Income distribution is generally measured in one of two ways. The simpler way is to divide a society’s total income into segments, such as tenths or fifths, based on either per capita or family income. These slices can then be compared with one another at either a given point in time or over an extended period. Thus one can compare, for example, how much income growth the top 10% experienced over a decade compared with the bottom 60%. A more mathematically sophisticated measure is the Gini coefficient, which gives a single number indicating the income distribution of an entire society. This coefficient ranges from 0 (perfect equality) to 1 (all income is received by a single individual), and it is especially useful for comparing distributions between nations.
The social and economic significance of income distribution depends on its interaction with other trends regarding a particular society, especially changes in the absolute level of average or median income. Increasing disparity is less significant in an environment in which most individuals are experiencing growing incomes compared with a situation where median income stagnates or even declines since the latter situation is more likely to weaken social solidarity and political unity.

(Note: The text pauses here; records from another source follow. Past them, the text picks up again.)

-- ==== Sys2Proof/Certificates/Slice0/Obligations.lean ====
section
/-! DEFINITION. The statements. Each docstring names the rules of spec/ it formalises, or says that it is the model's
own. A next state is written `{ s with … }`, so every field not named is stated to be unchanged: the frame, the
register file included. -/

open Sys2Proof Sys2Proof.Machine

/-! ### Reset and session -/

/-- R107: what the reset leaves, at power-on and by `open`, in every element of the block to which the rule gives a
value. That no codec output stands at power-on is the model's form (assumption 8); of the codec after an `open` nothing
is said, and `open` keeps what stands there. -/
def Obligations.ResetAndOpenLeaveTheRuleValues : Prop :=
  (State.reset.phase = .awaitingControl ∧ State.reset.rxValid = false ∧ State.reset.rxData = [] ∧
    State.reset.txData = [] ∧ State.reset.sessionOpen = false ∧ State.reset.codec = CodecOut.blank) ∧
  ∀ s : State, ∃ t, exec .sessionOpen s = .next t ∧
    t.phase = .awaitingControl ∧ t.rxValid = false ∧ t.rxData = [] ∧ t.txData = [] ∧ t.sessionOpen = true

/-- R101: `open` resets the block and opens the session, after which frames are delivered; after a `close` nothing is
polled and nothing is delivered, and a later `open` gives what an `open` before the close gives. That `close` writes
the session flag alone is the model's reading of the rule (assumption 13), and so is that a poll of a closed session is
a step that changes nothing (assumption 10). The clause on the later `open`, an equality of whole states, holds of the register file,
`pend_addr` and `pend_len` by the model's choice of the draws' indices alone (assumption 4): R107 leaves these three
unspecified after an `open`, so of the hardware it says nothing about them. -/
def Obligations.SessionOpenAndCloseAct : Prop :=
  ∀ s : State, ∃ t u, exec .sessionOpen s = .next t ∧ exec .sessionClose s = .next u ∧
    (t.phase = .awaitingControl ∧ t.rxValid = false ∧ t.rxData = [] ∧ t.txData = [] ∧ t.sessionOpen = true) ∧
    t = { s with
      phase := t.phase, pendAddr := t.pendAddr, pendLen := t.pendLen, store := t.store, rxValid := t.rxValid,
      rxData := t.rxData, txData := t.txData, sessionOpen := t.sessionOpen, draws := t.draws } ∧
    (∀ bytes, ∃ v, exec (.busInbound bytes) t = .next v ∧ v.rxValid = true) ∧
    u = { s with sessionOpen := false } ∧
    exec .poll u = .next u ∧ (∀ bytes, exec (.busInbound bytes) u = .next u) ∧
    exec .sessionOpen u = .next t

/-- R101, R106: no state of the block is kept for a later `open`. R106 excepts what the reset leaves unspecified, the
register file, `pend_addr` and `pend_len` (R107): that these too come out the same, whatever the old block was, is the
model's choice, whose draws at an `open` are those of the counter alone (assumption 4), and says nothing of the
hardware. -/
def Obligations.OpenForgetsTheBlock : Prop :=
  ∀ (s : State) (ph : Phase) (pa pl : Byte) (st : Store) (rv : Bool) (rd tx : List Byte) (so : Bool),
    exec .sessionOpen
        { s with
          phase := ph, pendAddr := pa, pendLen := pl, store := st, rxValid := rv, rxData := rd, txData := tx,
          sessionOpen := so } =
      exec .sessionOpen s

/-! ### The frame classes -/

/-- R76, R77: an empty frame and a short control frame change nothing but what the poll consumes. -/
def Obligations.IgnoredFramesChangeNothing : Prop :=
  (∀ s : State, exec .pNone s = .next s) ∧
  (∀ (f : List Byte) (s : State), exec (.pCtrlShort f) s = .next s) ∧
  (∀ s : State, s.sessionOpen = true → s.rxValid = true →
    (s.rxData = [] ∨ s.phase = .awaitingControl ∧ 1 ≤ s.rxData.length ∧ s.rxData.length ≤ 2) →
    exec .poll s = .next { s with rxValid := false })

/-- R78: a write control frame retains address and length and awaits the data; no reply is staged. -/
def Obligations.WriteControlFrameRetainsPendingWrite : Prop :=
  ∀ (a l : Byte) (s : State),
    exec (.pCtrlWrite a l) s =
      .next { s with pendAddr := a, pendLen := l, phase := .awaitingDataCompletion }

/-- R79: a read control frame stages the in-range cells and nothing else changes. -/
def Obligations.ReadControlFrameStagesCells : Prop :=
  ∀ (a l : Byte) (s : State), ∃ t, exec (.pCtrlRead a l) s = .next t ∧
    t = { s with txData := t.txData } ∧
    t.txData.length = min l.toNat (64 - a.toNat) ∧
    ∀ j, j < min l.toNat (64 - a.toNat) → t.txData[j]? = some (readCell s.store (a.toNat + j))

/-- R80: an identity read stages the one byte `PERIPH_ADDR`, whatever its length byte. -/
def Obligations.IdentityReadStagesPeripheralAddress : Prop :=
  ∀ (l : Byte) (s : State),
    exec (.pCtrlIdent l) s = .next { s with txData := [s.config.periphAddr] }

/-- R81: a reserved direction does what `RESERVED_DIR_POLICY` says. -/
def Obligations.ReservedDirectionFollowsPolicy : Prop :=
  ∀ (a d l : Byte) (s : State), d ≠ dirWrite → d ≠ dirRead →
    (s.config.reservedDirPolicy = .ignore → exec (.pCtrlRsvd a d l) s = .next s) ∧
    (s.config.reservedDirPolicy = .asWrite →
      exec (.pCtrlRsvd a d l) s =
        .next { s with pendAddr := a, pendLen := l, phase := .awaitingDataCompletion }) ∧
    (s.config.reservedDirPolicy = .asRead → a = identityAddr →
      exec (.pCtrlRsvd a d l) s = .next { s with txData := [s.config.periphAddr] }) ∧
    (s.config.reservedDirPolicy = .asRead → a ≠ identityAddr →
      exec (.pCtrlRsvd a d l) s = exec (.pCtrlRead a l) s) ∧
    (∃ t, exec (.pCtrlRsvd a d l) s = .next t)

/-- R82: a data frame writes its first `min(pend_len, |f|)` bytes from `pend_addr`, never past cell 63, and the
machine awaits a control frame. -/
def Obligations.DataFrameWritesPendingCells : Prop :=
  ∀ (f : List Byte) (s : State), ∃ t, exec (.pData f) s = .next t ∧
    t = { s with store := t.store, phase := .awaitingControl } ∧
    ∀ i, i < 64 →
      readCell t.store i =
        if s.pendAddr.toNat ≤ i ∧ i < s.pendAddr.toNat + min s.pendLen.toNat f.length then
          f.getD (i - s.pendAddr.toNat) 0
        else readCell s.store i

/-! ### The poll -/

/-- R74: a poll of a closed session or an empty slot does nothing; else it consumes the frame and runs the
instruction the frame decodes to. It always answers a next state. That the poll of a closed session changes nothing
is the model's reading of R24 (assumption 10). -/
def Obligations.PollRunsTheDecodedFrame : Prop :=
  ∀ s : State,
    (s.sessionOpen = false ∨ s.rxValid = false → exec .poll s = .next s) ∧
    (s.sessionOpen = true → s.rxValid = true →
      exec .poll s = exec (decode s.phase s.rxData) { s with rxValid := false }) ∧
    ∃ t, exec .poll s = .next t

/-- R75: the transitions of the PSM, row by row, by the present phase and the bytes of the polled frame. -/
def Obligations.PollFollowsTheTransitionTable : Prop :=
  ∀ s : State, s.sessionOpen = true → ∃ t, exec .poll s = .next t ∧
    (s.rxValid = false → t = s) ∧
    (s.rxValid = true →
      (s.rxData = [] → t = { s with rxValid := false }) ∧
      (s.phase = .awaitingControl → 1 ≤ s.rxData.length → s.rxData.length ≤ 2 →
        t = { s with rxValid := false }) ∧
      (s.phase = .awaitingControl → 3 ≤ s.rxData.length → s.rxData.getD 1 0 = 0 →
        t = { s with
          rxValid := false, phase := .awaitingDataCompletion,
          pendAddr := s.rxData.getD 0 0, pendLen := s.rxData.getD 2 0 }) ∧
      (s.phase = .awaitingControl → 3 ≤ s.rxData.length → s.rxData.getD 1 0 = 1 → s.rxData.getD 0 0 ≠ 0xFF →
        t = { s with
          rxValid := false,
          txData := memRead s.store (s.rxData.getD 0 0).toNat (s.rxData.getD 2 0).toNat }) ∧
      (s.phase = .awaitingControl → 3 ≤ s.rxData.length → s.rxData.getD 1 0 = 1 → s.rxData.getD 0 0 = 0xFF →
        t = { s with rxValid := false, txData := [s.config.periphAddr] }) ∧
      (s.phase = .awaitingControl → 3 ≤ s.rxData.length → 2 ≤ (s.rxData.getD 1 0).toNat →
        s.config.reservedDirPolicy = .ignore → t = { s with rxValid := false }) ∧
      (s.phase = .awaitingDataCompletion → s.rxData ≠ [] →
        t = { s with
          rxValid := false, phase := .awaitingControl,
          store := memWrite s.store s.pendAddr.toNat
            (s.rxData.take (min s.pendLen.toNat s.rxData.length)) }))

/-- R86 (4): a poll enters `AwaitingDataCompletion` only from a write control frame, or from a reserved direction
under `AsWrite`, and the pending write is that frame's. -/
def Obligations.PendingWriteEnteredOnlyByWriteFrame : Prop :=
  ∀ s t : State, exec .poll s = .next t → s.phase = .awaitingControl → t.phase = .awaitingDataCompletion →
    s.sessionOpen = true ∧ s.rxValid = true ∧ 3 ≤ s.rxData.length ∧
    (s.rxData.getD 1 0 = 0 ∨
      2 ≤ (s.rxData.getD 1 0).toNat ∧ s.config.reservedDirPolicy = .asWrite) ∧
    t.pendAddr = s.rxData.getD 0 0 ∧ t.pendLen = s.rxData.getD 2 0

/-- R16, R110, R111: a pending write is left only by the poll of a non-empty frame or by a session `open`; no delivery
and no read of the bus clears it. That a `close` does not clear it by itself is the model's reading (assumption 13):
R101 has a close abandon the pending write and R111 names the close and the open together, while R16 has the PSM and the
reset alone write `phase`, so the model clears it at the open. -/
def Obligations.PendingWriteLeftOnlyByDataOrOpen : Prop :=
  (∀ (m : Move) (s t : State), exec m.instr s = .next t →
    s.phase = .awaitingDataCompletion → t.phase = .awaitingControl →
    m = .hostOpen ∨ m = .poll ∧ s.sessionOpen = true ∧ s.rxValid = true ∧ s.rxData ≠ []) ∧
  (∀ (n : Nat) (s t : State), exec (.busRead n) s = .next t → t.phase = s.phase)

/-- R86 (5), R107: a step changes the register file only in the poll of a data frame, in an `open` (the reset), or in a
controller call during which, in the very state it is made in, a poll of the PSM takes a data frame or the host opens the
session. A call and what the other agents do while it blocks are one step of the model (assumption 7). -/
def Obligations.RegisterFileChangesOnlyInDataPhase : Prop :=
  ∀ s t : State, step s = .next t → t.store ≠ s.store →
    (s.agenda = [] ∨ ∃ rest, s.agenda = .move .poll :: rest) ∧
      s.sessionOpen = true ∧ s.rxValid = true ∧ s.rxData ≠ [] ∧ s.phase = .awaitingDataCompletion ∨
    (∃ rest, s.agenda = .move .hostOpen :: rest) ∨
    ∃ c e rest, s.agenda = .call c e :: rest ∧ callStores c { s with agenda := rest, env := e } = true

/-- R85, R111: with nothing asked of the block and nothing in the slot, any number of steps leaves the state as it
is: a PSM that awaits data waits without end. That a step with nothing asked is a poll is the model's (assumption
3). -/
def Obligations.PeripheralWaitsForever : Prop :=
  ∀ (k : Nat) (s : State), s.agenda = [] → s.rxValid = false → stepN k s = .next s

/-! ### The transport's actions -/

/-- R83: an open session takes the first `RX_CAPACITY` bytes of the frame and marks the slot; a closed one takes
nothing. -/
def Obligations.InboundFrameFillsTheSlot : Prop :=
  ∀ (bytes : List Byte) (s : State),
    (s.sessionOpen = true →
      exec (.busInbound bytes) s =
        .next { s with
          rxData := bytes.take (min bytes.length s.config.rxCapacity), rxValid := true }) ∧
    (s.sessionOpen = false → exec (.busInbound bytes) s = .next s)

/-- R113: of two frames that arrive before a poll, the first is lost. -/
def Obligations.SecondInboundFrameReplacesTheFirst : Prop :=
  ∀ (b₁ b₂ : List Byte) (s t : State), exec (.busInbound b₁) s = .next t →
    exec (.busInbound b₂) t = exec (.busInbound b₂) s

/-- R84, for an open session: `n` bytes, the staged reply after `READ_OFFSET` bytes; every other position is a free
draw of its own, whose index is the model's (assumption 5). Nothing of the block changes, so a second read is served
the same reply. -/
def Obligations.OutboundReadServesTheStagedReply : Prop :=
  ∀ (n : Nat) (s : State), s.sessionOpen = true → ∃ t, exec (.busRead n) s = .next t ∧
    t = { s with raw := t.raw, draws := s.draws + n } ∧ t.raw.length = n ∧
    (∀ j, s.config.readOffset ≤ j → j < n → j < s.config.readOffset + s.txData.length →
      t.raw[j]? = s.txData[j - s.config.readOffset]?) ∧
    (∀ j, j < n → (j < s.config.readOffset ∨ s.config.readOffset + s.txData.length ≤ j) →
      t.raw[j]? = some (Config.freeByte (s.draws + j)))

Over the past generation, the United States has experienced this second, more contentious, set of circumstances. According to the Census Bureau, the Gini coefficient for the United States, which held fairly stable at about 0.40 between 1967 and 1977, has risen steadily since then and hit 0.46 in 2000. Furthermore, figures compiled by the World Bank put American society at the high end of income inequality among industrialized nations. U.S. income is more unevenly distributed than income in Japan, Korea, Taiwan, Australia, Canada, all of Europe (including Turkey), and India, though it does remain a more equal distribution than in China, Hong Kong, and Singapore and a number of poorer countries.
This rising inequality in income distribution in the United States coincides with the nation’s weakest generation of average income growth. Until the mid-1970s average compensation tended to track increases in productivity over time. During the postwar generation between 1947 and 1973, for example, both productivity and average family income grew 103% in inflationadjusted dollars. In contrast, between 1973 and 2003, productivity grew 71%, while family income increased only 22%. Furthermore, according to figures compiled by the Department of Labor, average hourly compensation (adjusted for inflation) has actually declined slightly since 1973 for the four fifths of the population not working in professional or managerial occupations.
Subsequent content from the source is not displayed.